** MATERIAL SUPPLIED follows **
-- ==== Sys2Proof/Machine/FabricRows.lean ====
section
/-! DEFINITION. The commands of the fabric: training, ordered sets, flits, retries, end-to-end copies, collectives, MGMT and
NACK packets, port resets (ch. 14 and 15). -/
namespace Sys2Proof.Machine

/-! ### Ordered sets (Tables 14-3, 15-1) -/

/-- The cadence timer in 0.8 ns units, off units into the current slot (R585). -/
def State.timer (s : State) (off : Nat) : Nat := (s.get .FAB_CADENCE_CADENCE * 4096 + s.get .FAB_SYNC_SLOT) * s.fab.slotLen + off

/-- Units into the slot at the start of a flit time with so many left. -/
def State.offsetAt (s : State) (p left : Nat) : Nat := s.fab.slotLen - (if s.half p then left * 16 / 5 else left * 8 / 5)

/-- The link-layer IMG value of this device (Table 14-3). -/
def State.imgBits (s : State) : Nat :=
  if s.com.base.isSome then 2
  else if 3 ≤ s.get .KIM_STATUS_STATE && s.kim.staged.any Image.isBase then 1
  else 0

/-- A HAIL body (R594). -/
def State.hailBody (s : State) (p : Nat) : List Byte :=
  leBytes 4 (1 + s.self * 2 ^ 8 + p * 2 ^ 16 + s.imgBits * 2 ^ 20 + s.get .FAB_SYNC_STATE * 2 ^ 22) ++
    leBytes 2 (s.get .PART_FWU_VER_RUN_MINOR) ++ leBytes 2 (s.get .PART_FWU_VER_RUN_MAJOR) ++
    leBytes 4 (if s.com.base.isSome then s.get .KIM_EPOCH_EPOCH else 0) ++ leBytes 4 ((s.linkKey? p).map (·.1) |>.getD 0) ++
    leBytes 8 (if s.com.base.isSome then s.com.img.domainDigest else 0) ++ leBytes 8 (s.get .FAB_CADENCE_CADENCE)

/-- A SYNC body (R590). -/
def State.syncBody (s : State) (p left : Nat) : List Byte :=
  leBytes 4 (2 + s.self * 2 ^ 8 + p * 2 ^ 16 + s.get .FAB_SYNC_STATE * 2 ^ 20 + s.get .FAB_SYNC_HOPS * 2 ^ 24) ++
    leBytes 4 (s.get .FAB_SYNC_SLOT + s.offsetAt p left * 2 ^ 12) ++ leBytes 8 (s.get .FAB_CADENCE_CADENCE) ++ leBytes 8 s.fab.slotLen

/-- An ECHO body (R591). -/
def State.echoBody (s : State) (reply : Bool) (tsend techo : Nat) : List Byte :=
  leBytes 8 (3 + s.self * 2 ^ 8 + b2n reply * 2 ^ 16) ++ leBytes 8 tsend ++ leBytes 8 techo

/-- A CREDIT body (R577). -/
def creditBody (p : Nat) : List Byte := leBytes 4 5 ++ (List.range 12).flatMap (fun v => leBytes 2 (initCredits p v))

/-- A REPLAY body (Table 15-1). -/
def State.replayBody (s : State) (p : Nat) : List Byte :=
  leBytes 4 (4 + s.self * 2 ^ 8 + p * 2 ^ 16) ++ leBytes 4 ((s.port p).rxFseq % 4095 + 1)

/-! ### Sending a flit (Table 14-2) -/

/-- A flit put on the wire: its header with the ACK and the credits due, its body, its CRC. -/
def State.sendFlit (s : State) (p left kind fseq : Nat) (body : List Byte) : State :=
  let r := s.port p
  let (vc, crd) := match r.owe.find? (fun e => e.2 != 0) with | some e => (e.1, min e.2 4095) | none => (0, 0)
  let w := s.get .FAB_SYNC_SLOT + kind * 2 ^ 12 + fseq * 2 ^ 16 + r.rxFseq * 2 ^ 28 + vc * 2 ^ 40 + crd * 2 ^ 44
  let bytes := leBytes 8 w ++ slice body 0 244
  let s := s.modPort p (fun r => { r with owe := if crd = 0 then r.owe else kput vc (kgetD r.owe vc 0 - crd) r.owe })
  let key := 4096 * p + s.get .FAB_SYNC_SLOT
  let s := s.modFab (fun f => { f with
    left := kput p (left - 1) f.left
    occNow := if (kind = 0 || kind = 2) && (s.com.img.tele.any (·.occMap) || s.com.tele?.any (·.occMap)) then kput key (min 255 (kgetD f.occNow key 0 + 1)) f.occNow else f.occNow })
  s.emit (.flit p (bytes ++ leBytes 4 (crc32 bytes)))

/-- A stream flit of a mode, filled from its stream (R615, R616). -/
def State.sendStream (s : State) (p left : Nat) (e2e : Bool) : State :=
  let s := State.fillStream p e2e 64 s
  let r := s.port p
  let bs := if e2e then r.txE2e else r.txHop
  if bs = [] then s.sendFlit p left 1 0 []
  else
    let rest := bs.drop 244
    let body := slice bs 0 244
    if e2e then (s.modPort p (fun r => { r with txE2e := rest, txPkts := if rest = [] then [] else r.txPkts })).sendFlit p left 0 0 body
    else (s.modPort p (fun r => { r with
      txHop := rest, txPkts := if rest = [] then [] else r.txPkts, unacked := r.unacked ++ [(r.fseq, body)], fseq := r.fseq % 4095 + 1 })).sendFlit p left 0 r.fseq body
** End of MATERIAL SUPPLIED **
» **WHAT YOU NEED TO DO**: Show every line from the listing that contains "txPkts".

» **OUTPUT FOR THIS EXERCISE**:
    if e2e then (s.modPort p (fun r => { r with txE2e := rest, txPkts := if rest = [] then [] else r.txPkts })).sendFlit p left 0 0 body
      txHop := rest, txPkts := if rest = [] then [] else r.txPkts, unacked := r.unacked ++ [(r.fseq, body)], fseq := r.fseq % 4095 + 1 })).sendFlit p left 0 r.fseq body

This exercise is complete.